When 50% of Your Customers Abandon Your Product

Customer churn is unavoidable. I have written before the futility of chasing 100% loyalty from customers.  Simple reason is – change.  Customers change, their needs change, norms change, technologies change, and competitors change. When such changes happen some fraction of customers stop buying all together, switch to competition or your product becomes irrelevant.  Every business needs to build in a certain level of churn in its future growth and plan to continue to grow installed base of customers despite losing some.

But what do you do when,

50% of your customers stop using your product, close to 30% in the first 3 months?

Your whole valuation is based on growth,  showing triple digit user and revenue growth year over year for next several years?

When you have really just one product?

That is the case for Fitbit. First it is a product that customers should want to buy and not a necessity. Second customers lose interest so quickly. Third even among  those who want to buy the band it is facing competition from low and high ends.
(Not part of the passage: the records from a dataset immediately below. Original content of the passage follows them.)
-- ==== Sys2Proof/Machine/Path.lean ====
section
/-! DEFINITION. The path of a unit: moves, run-ups, records and lags placed in time (R146 to R154), and
the estimates of the lock keeper (R207). -/

namespace Sys2Proof.Machine

/-! ## Points and pieces -/

/-- The point at arc s (bu times 2^80, from the record's start) on a record's line, in bu times 2^24. -/
def alongQ (r : Rec) (s : Int) : Int × Int :=
  let l : Int := distBu r.sx r.sy r.x r.y
  if l = 0 then (r.x * 2 ^ 24, r.y * 2 ^ 24)
  else (r.sx * 2 ^ 24 + (r.x - r.sx) * s * 2 ^ 24 / l, r.sy * 2 ^ 24 + (r.y - r.sy) * s * 2 ^ 24 / l)

/-- A point in bu times 2^24 lies in the extent of a grid (R173). -/
def Grid.inExtentQ (g : Grid) (x y : Int) : Bool :=
  let s : Int := 2 ^ 24
  let ex := x - g.cx * s
  let ey := y - g.cy * s
  decide (g.x0 * s ≤ x) && decide (x ≤ (g.x0 + ((g.nx - 1) * g.px : Nat)) * s) &&
  decide (g.y0 * s ≤ y) && decide (y ≤ (g.y0 + ((g.ny - 1) * g.py : Nat)) * s) &&
  (g.radius == 0 || decide (ex * ex + ey * ey ≤ (g.radius * g.radius : Nat) * s * s))

def Piece.prof (p : Piece) : Prof := ⟨p.len, p.v0, p.vp, p.v1, p.a, p.j⟩

/-- The distance covered in a piece at run time u. -/
def Piece.dist (p : Piece) (u : Nat) : Nat := if p.len = 0 then 0 else Nat.min p.len (p.prof.pos (u - p.t0))

/-- The position in a piece at run time u. -/
def Piece.at_ (p : Piece) (u : Nat) : Int × Int :=
  if p.len = 0 then (p.bx, p.by_) else
    let s : Int := p.dist u
    (p.ax + (p.bx - p.ax) * s / p.len, p.ay + (p.by_ - p.ay) * s / p.len)

/-- A stop of a duration. -/
def holdPiece (t dur : Nat) (x y : Int) (pset : Nat) : Piece :=
  ⟨t, dur, x, y, x, y, 0, 0, 0, 0, 1, 1, none, 0, pset⟩

/-- A straight profile between two points. -/
def straightPiece (t : Nat) (a b : Int × Int) (p : Prof) (rec_ : Option Nat) (arc0 pset : Nat) : Piece :=
  ⟨t, p.time, a.1, a.2, b.1, b.2, p.len, p.v0, p.vp, p.v1, p.a, p.j, rec_, arc0, pset⟩

/-- Whole ticks that cover a time of the engine's own fixed-point figures; a billionth of a tick of their rounding is
not counted. -/
def ceilTicks (t : Nat) : Nat := (t - 2 ^ 30 + tickT - 1) / tickT

/-! ## Speeds of a chain (R147, R148) -/

/-- What the speed plan needs of one record: its length and the limits of its set. -/
structure Leg where
  r : Rec
  set : List Byte
  /-- arcs in bu times 2^80 -/
  s : Nat
  e : Nat

def Leg.len (l : Leg) : Nat := l.e - l.s
def Leg.mark (l : Leg) : Nat := markV l.set * sv
def Leg.a (l : Leg) : Nat := accA l.set
def Leg.j (l : Leg) : Nat := jerkJ l.set

/-- The corner speed limit between two records. -/
def cornerV (l m : Leg) : Nat :=
  let dot := (l.r.x - l.r.sx) * (m.r.x - m.r.sx) + (l.r.y - l.r.sy) * (m.r.y - m.r.sy)
  let lens := distBu l.r.sx l.r.sy l.r.x l.r.y * distBu m.r.sx m.r.sy m.r.x m.r.y
  if dot ≤ 0 ∨ lens = 0 then 0
  else Nat.min (Nat.min l.mark m.mark) (Nat.min l.mark m.mark * (dot.toNat * 2 ^ 160) / lens)

/-- The backward pass from the joint after `legs` (read from the near end): the speed at the joint before
them. -/
def backV (last : Nat) : List Leg → Nat
  | [] => last
  | l :: ls =>
    let after := match ls with
      | [] => last
      | m :: _ => Nat.min (cornerV l m) (backV last ls)
    vReach after l.len l.a l.j l.mark

/-- The exit speeds of the records of a chain: backward over at most 64 records, then forward.
DEDUCED (log entry 78). -/
def exitSpeeds (v0 vEnd : Nat) : List Leg → List Nat
  | [] => []
  | l :: ls =>
    let want := match ls with
      | [] => vEnd
      | m :: _ =>
        let ahead := ls.take 64
        Nat.min (cornerV l m) (backV (if 64 < ls.length then 0 else vEnd) ahead)
    let v := Nat.min want (vReach v0 l.len l.a l.j l.mark)
    v :: exitSpeeds v vEnd ls

/-! ## Planning a unit -/

/-- A planned path. -/
structure Plan where
  pieces : List Piece
  tOn : Nat
  tOff : Nat
  tEnd : Nat
  holdAt : Nat
  foc : List (Nat × Int)
  clipped : Bool

/-- The laser-off move and its settle (R149): pieces and the time they end. `err`: the open tick of
R145. -/
def movePieces (from_ dest : Int × Int) (set : List Byte) (pset settle : Nat) (err : Int) : List Piece × Nat :=
  if from_ = dest then ([], 0) else
    let dx := dest.1 - from_.1
    let dy := dest.2 - from_.2
    let len := isqrt ((dx * dx + dy * dy).toNat * 2 ^ 112)
    let p := mkProf len 0 0 (jumpV set * sv) (accA set) (jerkJ set)
    let dur := ((ceilTicks p.time : Int) + err).toNat * tickT
    let t := dur + settle * tickT
    ([{ straightPiece 0 from_ dest p none 0 pset with dur := dur }]
      ++ (if settle = 0 then [] else [holdPiece dur (settle * tickT) dest.1 dest.2 pset]), t)

/-- The pieces of the records of a chain from time t on. -/
def legPieces (t v : Nat) (k : Nat) : List Leg → List Nat → List Piece
  | l :: ls, w :: ws =>
    let p := mkProf l.len v w l.mark l.a l.j
    let q := straightPiece t (alongQ l.r l.s) (alongQ l.r l.e) p (some k) l.s l.r.pset
    q :: legPieces (t + q.dur) w (k + 1) ls ws
  | _, _ => []

/-- The time a list of pieces that starts at t ends. -/
def piecesEnd (t : Nat) (ps : List Piece) : Nat := match ps.getLast? with | some p => p.t0 + p.dur | none => t

/-- How far a straight path stays in the extent, up to `want` (R154). -/
def roomAlong (g : Option Grid) (path : Nat → Int × Int) (want : Nat) : Nat :=
  match g with
  | none => want
  | some g =>
    let ok (l : Nat) : Bool := let p := path l; g.inExtentQ p.1 p.2
    if ok want then want else bisect ok 110 0 want

/-- How far a run along a record's line from arc s stays in the extent. -/
def roomFor (g : Option Grid) (r : Rec) (s : Int) (dir : Int) (want : Nat) : Nat :=
  roomAlong g (fun l => alongQ r (s + dir * l)) want

/-- The exit speeds of a chain and the length of its lag: the run of SKY_LAG at the exit speed and the deceleration,
kept in the extent: shortened first in the lag run, then in the deceleration, whose exit speed follows (R153, R154).
The last part says that it was shortened. -/
def lagPlan (g : Option Grid) (v0 : Nat) (legs : List Leg) (ll : Leg) : List Nat × Nat × Bool :=
  if psSkyLag ll.set = 0 then (exitSpeeds v0 0 legs, 0, false)
  else
    let lagAt (v : Nat) : Nat := rampDist v 0 ll.a ll.j + v * (psSkyLag ll.set * sd / 1000000000) / sv
    let vs := exitSpeeds v0 ll.mark legs
    let v := vs.getLastD 0
    let room := roomFor g ll.r ll.e 1 (lagAt v)
    if lagAt v ≤ room then (vs, lagAt v, false)
    else if rampDist v 0 ll.a ll.j ≤ room then (vs, room, true)
    else
      let vs := exitSpeeds v0 (Nat.min ll.mark (vReach 0 room ll.a ll.j ll.mark)) legs
      (vs, Nat.min room (lagAt (vs.getLastD 0)), true)

/-- The path of a unit from a rest position (R149 to R154). The run-up takes the whole bu of lead_bu, within the bound
of R145; where it leaves the extent, what stays inside. -/
def planUnit (sets : List (List Byte)) (g : Option Grid) (from_ : Int × Int) (settle spotSettle : Nat)
    (u : WUnit) (err : Int) : Plan :=
  let set (r : Rec) : List Byte := sets.getD r.pset []
  let r0 := u.recs.headD default
  let p0 := set r0
  let focusOf (r : Rec) : Int := psFocus (set r) + r.focus
  if r0.type = 3 ∨ r0.type = 4 then
    let dest := (r0.x * 2 ^ 24, r0.y * 2 ^ 24)
    let (mv, t) := movePieces from_ dest p0 r0.pset settle err
    let dur := r0.duration * sd / 1000000000
    let foc := [(0, focusOf r0)]
    if r0.type = 3 then
      let h := ceilDiv r0.duration 500 * tickT
      ⟨mv ++ [holdPiece t h dest.1 dest.2 r0.pset], t, t, t + h, mv.length, foc, false⟩
    else
      let on := t + spotSettle * tickT
      ⟨mv ++ [holdPiece t (spotSettle * tickT) dest.1 dest.2 r0.pset,
          { holdPiece on dur dest.1 dest.2 r0.pset with rec_ := some 0 }],
        on, on + dur, on + dur, mv.length, foc, false⟩
  else
    let n := u.recs.length
    let legs : List Leg := (List.range n).map (fun k =>
      let r := u.recs.getD k default
      let full := distBu r.sx r.sy r.x r.y
      ⟨r, set r, if k = 0 then u.startArc * 2 ^ 56 else 0,
        if k + 1 = n then (match u.endArc with | some e => Nat.min full (e * 2 ^ 56) | none => full) else full⟩)
    let l0 := legs.headD ⟨r0, p0, 0, 0⟩
    let ll := legs.getLastD l0
    let lead := decide (psSkyLead p0 ≠ 0) || u.resumed
    let rd0 := rampDist 0 l0.mark l0.a l0.j
    let want := leadBu p0 * sd
    let room := if lead then roomFor g l0.r l0.s (-1) want else 0
    let short := decide (room < want) && lead
    let run := if short then room else rd0 + markV p0 * psSkyLead p0 * sd / 1000000000
    let v0 := if !lead then 0 else if rd0 ≤ run then l0.mark else Nat.min l0.mark (vReach 0 run l0.a l0.j l0.mark)
    let (vs, lagLen, lagShort) := lagPlan g v0 legs ll
    let vL := vs.getLastD 0
    let start := alongQ l0.r l0.s
    let runPt := if lead then alongQ l0.r ((l0.s : Int) - room) else start
    let (mv, t) := movePieces from_ runPt p0 r0.pset settle err
    let up := if lead then
        [straightPiece t runPt start ⟨run, 0, v0, v0, l0.a, l0.j⟩ none 0 r0.pset]
      else []
    let tOn := piecesEnd t up
    let body := legPieces tOn v0 0 legs vs
    let tOff := piecesEnd tOn body
    let endPt := alongQ ll.r ll.e
    let lag := if psSkyLag ll.set ≠ 0 ∧ vL ≠ 0 then
        [straightPiece tOff endPt (alongQ ll.r ((ll.e : Int) + lagLen)) ⟨lagLen, vL, vL, 0, ll.a, ll.j⟩ none 0 ll.r.pset]
      else []
    let foc := (0, focusOf r0) :: ((body.drop 1).filterMap (fun p => p.rec_.map (fun k =>
      (p.t0, focusOf (u.recs.getD k default)))))
    ⟨mv ++ up ++ body ++ lag, tOn, tOff, piecesEnd tOff lag, mv.length, foc, short || lagShort⟩
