/-- LK_CYCLE: one pass over the defined locks, at most one decision per lock; only in BUILD outside a
transition, once held vectors have recommitted (R231, R54). A replay imposes recorded decisions instead. -/
def execLkCycle (s : State) : Host.Outcome State Fault Refusal :=
  s.on (fun d =>
    if d.replay.isSome then d.replayCycle
    else if d.mode.cur ≠ .build ∨ d.holding then d
    else
      let d := d.admitHalves
      if d.recommits then d
      else (List.range 64).foldl (fun d i => if d.lockValid i then d.decideHead i else d) d)

/-! ## Commits (R218 to R224) -/

def Run.firstEmit (r : Run) : Nat := (r.on + perTick - 1) / perTick

/-- The last emitting tick, of a long chain as far as it is committed (R224). -/
def Run.lastEmit (r : Run) : Nat :=
  match r.upTo with | some c => Nat.min ((r.off - 1) / perTick) (c - 1) | none => (r.off - 1) / perTick

/-- The run emits at tick m; it is live there (R219). -/
def Run.emitAt (r : Run) (m : Nat) : Bool :=
  r.emits && decide (r.on ≤ m * perTick) && decide (m * perTick < r.off) && decide (m ≤ r.lastEmit)
def Run.liveAt (r : Run) (hold m : Nat) : Bool :=
  r.emits && decide (r.firstEmit ≤ r.lastEmit) && decide (r.firstEmit ≤ m) && decide (m ≤ r.lastEmit + hold)

/-- in_plume of R219, positions in bu times 2^24. -/
def inPlume (flow : Int × Int) (len wid : Nat) (p q : Int × Int) : Bool :=
  let dx := q.1 - p.1
  let dy := q.2 - p.2
  let s := dx * flow.1 + dy * flow.2
  let w := dy * flow.1 - dx * flow.2
  decide (0 < s) && decide (s ≤ (len : Int) * 2 ^ 54) && decide (w ≤ (wid : Int) * 2 ^ 53) && decide (-((wid : Int) * 2 ^ 53) ≤ w)

/-- The flow vector of the running layer. -/
def Dev.flow (d : Dev) : Int × Int := match d.running with | some l => (l.flowX, l.flowY) | none => (2 ^ 30, 0)

def Dev.plumeHold (d : Dev) : Nat := d.fld LK_PLUME_CFG 0 16

/-- Two runs conflict at a tick. DEDUCED (log entry 39). -/
def Dev.conflictAt (d : Dev) (r x : Run) (m : Nat) : Bool :=
  let h := d.plumeHold
  let inp := inPlume d.flow (d.fld LK_PLUME_LEN 0 24) (d.fld LK_PLUME_WID 0 24)
  let pr := r.target (m * perTick)
  let px := x.target (m * perTick)
  (x.liveAt h m && r.emitAt m && inp px pr) || (r.liveAt h m && x.emitAt m && inp pr px)

/-- The committed tracks a unit is tested against: those of other beams, its stitch partner apart. -/
def Dev.others (d : Dev) (u : WUnit) (g : Nat) : List Track :=
  d.keeper.tracks.filter (fun t => t.beam != g &&
    !(u.half.isSome && t.run.unit.half.isSome && t.beam == u.partner && t.run.unit.barge == u.barge
      && t.run.unit.order == u.order))

/-- The first tick of a run in conflict, from tick m on, with the track of the lowest beam there. -/
def Dev.firstConflict (d : Dev) (r : Run) (ts : List Track) : Nat → Nat → Option (Nat × Track)
  | 0, _ => none
  | n + 1, m =>
    match (ts.filter (fun t => d.conflictAt r t.run m)) with
    | [] => d.firstConflict r ts n (m + 1)
    | t :: rest => some (m, rest.foldl (fun a b => if b.beam < a.beam then b else a) t)

/-- The run with d more hold ticks. -/
def Run.shift (r : Run) (k : Nat) : Run := { r with hold := r.hold + k * perTick }

/-- The ticks a run is tested on: from its first emitting tick to the end of its live run; `cutAt` ends it
early (R224). -/
def Run.testTicks (r : Run) (hold cutAt : Nat) : Nat := Nat.min (r.lastEmit + hold + 1 - r.firstEmit) cutAt

/-- The cells of a run's emitting ticks. -/
def Dev.emitCells (d : Dev) (r : Run) : List (Int × Int) :=
  ((List.range (r.lastEmit + 1 - r.firstEmit)).map (fun k =>
    let p := r.target ((r.firstEmit + k) * perTick)
    d.cellOf p.1 p.2)).eraseDups

/-- The times at which cells were last exposed: by the ledger, and by the emitting ticks of committed tracks (R221). -/
def Dev.exposures (d : Dev) (cells : List (Int × Int)) (ts : List Track) : List Nat :=
  cells.filterMap (fun c =>
    match d.ldgCopy with
    | some l => if d.inGrid c.1 c.2 then
        let (tn, k) := d.tileOf c.1.toNat c.2.toNat
        l.lastExposure (l.tile tn) k else none
    | none => none) ++
  ts.flatMap (fun t => (List.range (t.run.lastEmit + 1 - t.run.firstEmit)).filterMap (fun k =>
    let m := t.run.firstEmit + k
    let p := t.run.target (m * perTick)
    if t.run.emits ∧ cells.contains (d.cellOf p.1 p.2) then some (m * perTick) else none))

/-- The first emitting tick that a revisit time in µs allows after exposures; 0 for no constraint. -/
def revisitAfter (us : Nat) (l : List Nat) : Nat :=
  if us = 0 ∨ l.isEmpty then 0 else (l.foldl Nat.max 0 + us * perUs + perTick - 1) / perTick

/-- The greatest REVISIT of a unit's records. -/
def Dev.revisitOf (d : Dev) (u : WUnit) : Nat :=
  (u.recs.map (fun q => psRevisit ((d.setsOf u).getD q.pset []))).foldl Nat.max 0

/-- The earliest first emitting tick by the revisit time; 0 for no constraint (R221). -/
def Dev.revisitTick (d : Dev) (r : Run) (g : Nat) : Nat :=
  if !r.emits then 0 else
    revisitAfter (d.revisitOf r.unit) (d.exposures (d.emitCells r) (d.keeper.tracks.filter (fun t =>
      !(r.unit.half.isSome && t.run.unit.half.isSome && t.beam == r.unit.partner && t.beam != g
        && t.run.unit.barge == r.unit.barge && t.run.unit.order == r.unit.order))))

/-- The shift of R220 and the beam of the first conflict met, in at most n steps: each adds a tick or more, and past
the last live tick of every track nothing conflicts. -/
def Dev.shiftFor (d : Dev) (r : Run) (ts : List Track) (cutAt rev : Nat) : Nat → Nat → Option Nat → Nat × Option Nat
  | 0, k, c => (k, c)
  | n + 1, k, c =>
    let x := r.shift k
    match d.firstConflict x ts (x.testTicks d.plumeHold cutAt) x.firstEmit with
    | none => (k, c)
    | some (m, t) =>
      let k := k + (t.run.lastEmit + d.plumeHold) - m + 1
      d.shiftFor r ts cutAt rev n (Nat.max k (rev - r.firstEmit)) (match c with | none => some t.beam | some b => some b)

/-- The neighbours whose boundary band a run's emitting ticks enter (R382). -/
def Dev.bandEntered (d : Dev) (r : Run) : List Nat :=
  let reach : Int := (d.fld LK_PLUME_LEN 0 24 + d.bandCells * d.ldgPitch : Nat) * 2 ^ 24
  let s : Int := 2 ^ 24
  let x0 := d.rdI LDG_ORG_X * s
  let y0 := d.rdI LDG_ORG_Y * s
  let x1 := x0 + (d.ldgNx * d.ldgPitch : Nat) * s
  let y1 := y0 + (d.ldgNy * d.ldgPitch : Nat) * s
  let w := d.rd LDG_NBR
  let pts := (List.range (r.lastEmit + 1 - r.firstEmit)).map (fun k => r.target ((r.firstEmit + k) * perTick))
  ([(0, pts.any (fun p => decide (p.1 - x0 ≤ reach))), (4, pts.any (fun p => decide (x1 - p.1 ≤ reach))),
    (8, pts.any (fun p => decide (p.2 - y0 ≤ reach))), (12, pts.any (fun p => decide (y1 - p.2 ≤ reach)))].filter
      (fun p => w.bit (p.1 + 3) && p.2)).map (fun p => w.get p.1 3)

/-- The peers that must answer before a unit commits (R225, R382); a replay asks none. -/
def Dev.commitPeers (d : Dev) (r : Run) : List Nat :=
  if d.replay.isSome then [] else
  let lockPeer := match r.unit.lock with
    | some i => if d.lockShared i then [d.fld (LK_LOCK_XDEV i) 24 3] else []
    | none => []
  ((d.bandEntered r ++ lockPeer).eraseDups).filter (fun v => d.members.contains v)

/-- The wait of a commit is recorded, with the beam of the first conflict (R221, R227). DEDUCED (log entry 39). -/
def Dev.waitEvent (d : Dev) (r : Run) (g k : Nat) (c : Option Nat) : Dev :=
  if k = 0 then d else
    let body (b : Nat) : List Byte := leBytes 4 r.unit.vec ++ leBytes 4 k ++ leBytes 1 g ++ leBytes 1 b ++ [0, 0]
      ++ leBytes 4 ((r.shift k).firstEmit - d.layerTick)
    match c with
    | some b => (d.count (LK_CNT 2) 1).emit 20 0x12 (body b)
    | none => (d.count (LK_CNT 3) 1).emit 20 0x13 (body 0xFF)
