-- ==== Sys2Proof/Machine/Plan.lean ====
section
/-! DEFINITION. The plan stage of a beam engine: runs, setpoints, planned power, MOD edges and the use of
look-ahead answers (R143 to R161, R249 to R253). -/

namespace Sys2Proof.Machine

/-! ## Ports, outputs and the sluice (R335) -/

def Dev.port (d : Dev) (b : Nat) : Port := d.scn.ports.getD b default
def Dev.laser (d : Dev) (b : Nat) : Laser := d.scn.lasers.getD b default

def Dev.modPort (d : Dev) (b : Nat) (f : Port → Port) : Dev :=
  { d with scn := { d.scn with ports := modAt d.scn.ports b f } }

def Dev.modLaser (d : Dev) (b : Nat) (f : Laser → Laser) : Dev :=
  { d with scn := { d.scn with lasers := modAt d.scn.lasers b f } }

/-- Conditions 1 and 2 of the sluice, which act without a clock (R335). -/
def Dev.gate (d : Dev) : Bool := d.scn.ilk && !d.scn.latch && !d.safeState

/-- The sluice of beam b (R335). -/
def Dev.sluice (d : Dev) (b : Nat) : Bool :=
  d.gate && d.exposing && d.bit (LAS_CFG b) 31 &&
  (match d.engineOf b with | some n => !d.fencedUnit n && !(d.eng n).taking | none => false) &&
  (d.port b).state == 3 && !(d.port b).linkFault

/-! ## What holds a unit back (R124, R125, R337) -/

/-- A record has its outcomes on this device, by place in layer order. -/
def openBefore (bs : List Barge) (order : Nat) (onlyBarriers : Bool) : Bool :=
  (List.range bs.length).any (fun k => match bs[k]? with
    | none => false
    | some b => (List.range b.recs.length).any (fun i =>
        decide (k * 65536 + i < order) && (match b.recs[i]? with
          | some v => !v.full && (!onlyBarriers || v.r.flags.testBit 0)
          | none => false)))

/-- A unit waits at a barrier: its own, behind every record before it, or an earlier one. -/
def Dev.atBarrier (d : Dev) (u : WUnit) : Bool :=
  let own := (u.recs.headD default).flags.testBit 0
  match u.cal with
  | some key =>
    match d.cals.find? (fun c => (c.req.ring, c.req.idx) == key) with
    | none => false
    | some c => (List.range c.recs.length).any (fun i => decide (i < u.order) && (match c.recs[i]? with
        | some v => !v.full && (own || v.r.flags.testBit 0)
        | none => false))
  | none =>
    match d.layer? u.layer with
    | some l => openBefore l.barges u.order (!own)
    | none => false

/-- The tick EARLIEST counts from (R125, R188). -/
def Dev.unitZero (d : Dev) (u : WUnit) : Option Nat :=
  match u.cal with
  | some key => (d.cals.find? (fun c => (c.req.ring, c.req.idx) == key)).map (fun c => c.start)
  | none => (d.layer? u.layer).bind (fun l => l.startTick)

/-- The mode lets engine n plan: CALIBRATE, BUILD or a replay, mapped, unfenced, not taking over. -/
def Dev.planning (d : Dev) (n : Nat) : Bool :=
  d.computing && !d.fencedUnit n && (d.beamOf n).isSome && !(d.eng n).taking && d.mode.fwBe

/-- Whole ticks by which a run's emission must wait so that no record begins before its EARLIEST. -/
def Run.earliestWait (r : Run) (tick0 : Nat) : Nat :=
  (r.pieces.filterMap (fun p => match p.rec_ with
    | some k =>
      let e := (r.unit.recs.getD k default).earliest
      if e = 0 then none else some (ceilDiv ((tick0 + e) * perTick - r.stamp p.t0) perTick)
    | none => none)).foldl Nat.max 0

/-- Hold ticks put in before the first profile, with their kind. -/
def Run.wait (r : Run) (kind k : Nat) : Run :=
  if k = 0 then r else { r.shift k with delays := r.delays ++ [(kind, k)] }

/-- The focus ramp in force where a run ends. -/
def Run.endFocus (r : Run) (zr : Nat) : Ramp := r.ramp zr (r.endTick * perTick)

/-- Z_RAMP of engine n in ticks. -/
def Dev.zRamp (d : Dev) (n : Nat) : Nat := d.fld (BE_MOVE_CFG n) 16 8

/-- A half 1 moves to its run-up point at once and waits there for its half 0 (R214): its move as a run that is
committed, and the rest of its path behind it. -/
def Run.parted (r : Run) (zr : Nat) : List Run × Run :=
  if r.holdAt = 0 then ([], r)
  else
    let t := r.holdT
    let move : Run := { r with
      pieces := r.pieces.take r.holdAt, tOn := 0, tOff := 0, tEnd := t, committed := true, pre := true, foc := r.foc.take 1 }
    ([move], { r with
      start := r.start + ceilTicks t, tOn := r.tOn - t, tOff := r.tOff - t, tEnd := r.tEnd - t, holdAt := 0
      pieces := (r.pieces.drop r.holdAt).map (fun p => { p with t0 := p.t0 - t })
      foc := r.foc.map (fun f => (f.1 - t, f.2)), focus := move.endFocus zr, seq := r.seq + 1 })

/-- Engine n starts planning the next unit of its queue (R149 to R154, R555): of the calibration units in
CALIBRATE, of the others in BUILD; in a run to the safe point only a half 1 that finishes (R232).
DESIGN CHOICE (log entry 37), DEDUCED (log entry 38). -/
def Dev.startRun (d : Dev) (n : Nat) : Dev :=
  let e := d.eng n
  let mine (u : WUnit) : Bool := u.cal.isSome == (d.mode.cur == .calibrate) && (!d.holding || d.finishing u) && d.inTurn n u
  match e.queue.find? mine with
  | none => d
  | some u =>
    let us := e.queue.eraseP mine
    match d.unitZero u with
    | none => d
    | some tick0 =>
      if d.atBarrier u then d.modEng n (fun e => { e with barrier := some (e.barrier.getD d.tick) })
      else if e.barrier.isSome then d
      else
        let b := (d.beamOf n).getD 0
        let sets := d.setsOf u
        let (err, d) := d.freeErr 1
        let g := (d.beamGrids b).active
        let from_ := match e.runs.getLast? with | some r => r.endPt | none => (e.px, e.py)
        let foc0 := match e.runs.getLast? with | some r => r.endFocus (d.zRamp n) | none => e.focus
        let p := planUnit sets g from_ (d.settle n) (d.fld (BE_MOVE_CFG n) 8 8) u err
        let busy := match e.runs.getLast? with | some r => decide (d.tick < r.endTick) | none => false
        let lead := Nat.max e.next (d.tick + 1) + d.dmax n + 1
        let start := match busy, e.runs.getLast? with
          | true, some r => Nat.max (Nat.max r.endTick lead) e.notBefore
          | _, _ => Nat.max (Nat.max (u.reach + 401 + d.dmax n) lead) (Nat.max e.notBefore
              (if u.cal.isSome then 0 else tick0))
        let r : Run :=
          { unit := u, start := start, pieces := p.pieces, tOn := p.tOn, tOff := p.tOff, tEnd := p.tEnd,
            holdAt := p.holdAt, hold := 0, committed := false, delays := [], sync := 0, foc := p.foc,
            focus := foc0, started := false, ended := false, given := 0, cut := false, ffs := [],
            served := 0, late := false, seq := e.seq + 1, pre := false, upTo := none }
        let (pre, r) := if u.half = some 1 ∧ !u.resumed then r.parted (d.zRamp n) else ([], r)
        let r := r.wait 0 (r.earliestWait tick0)
        let l := d.scn.lasers.getD b default
        let lead := d.fld (LAS_CFG b) 0 16 * perUs
        let ready := if l.emit then l.rose + lead else if d.sluice b then (d.tick + 1) * perTick + lead else 0
        let r := if r.emits ∧ r.on < ready then r.wait 1 (ceilDiv (ready - r.on) perTick) else r
        let d := (d.modEng n (fun e => { e with queue := us, runs := e.runs ++ pre ++ [r], seq := r.seq })).reportDry n
        let d := if p.clipped then d.fault (n + 2) 8 else d
        if !r.emits then d.setLastRun n { r with committed := true }
        else if d.mode.cur = .calibrate then d.setLastRun n { r with committed := true }
        else d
Just a few weeks ago Fitbit’s stock hit highs of $50, 250% over its IPO price, and now trading 30% below IPO. Today Fitbit will announce its fiscal Q4 2015 earnings. It may very well post its best quarter yet in terms of number of bands sold and revenue. Its stock will see movement in the near term to levels above its IPO price. But is there long term value in this? Take a look at this chart below on what it means to its growth when 50% of customers drop out

fitbit-growth

If it has to show even a modest 40% growth over next five years it has to get that all from acquiring new customers. Think of the effect of this on its marketing dollars.

How many more campaigns it needs to run?

How many new markets it needs to break into and the cost of market entry?

How many promotions it needs to run? (Costco is running a promotion on bundle and today BestBuy is running a $30 off promotion)

What is the ROI on all these marketing dollars when only 50% return and spend less and less over lifetime.

This is not to repeat the fact the product itself does nothing really to fitness despite the name.  It will be interesting to see heart rate data of its shareholders over the next few months.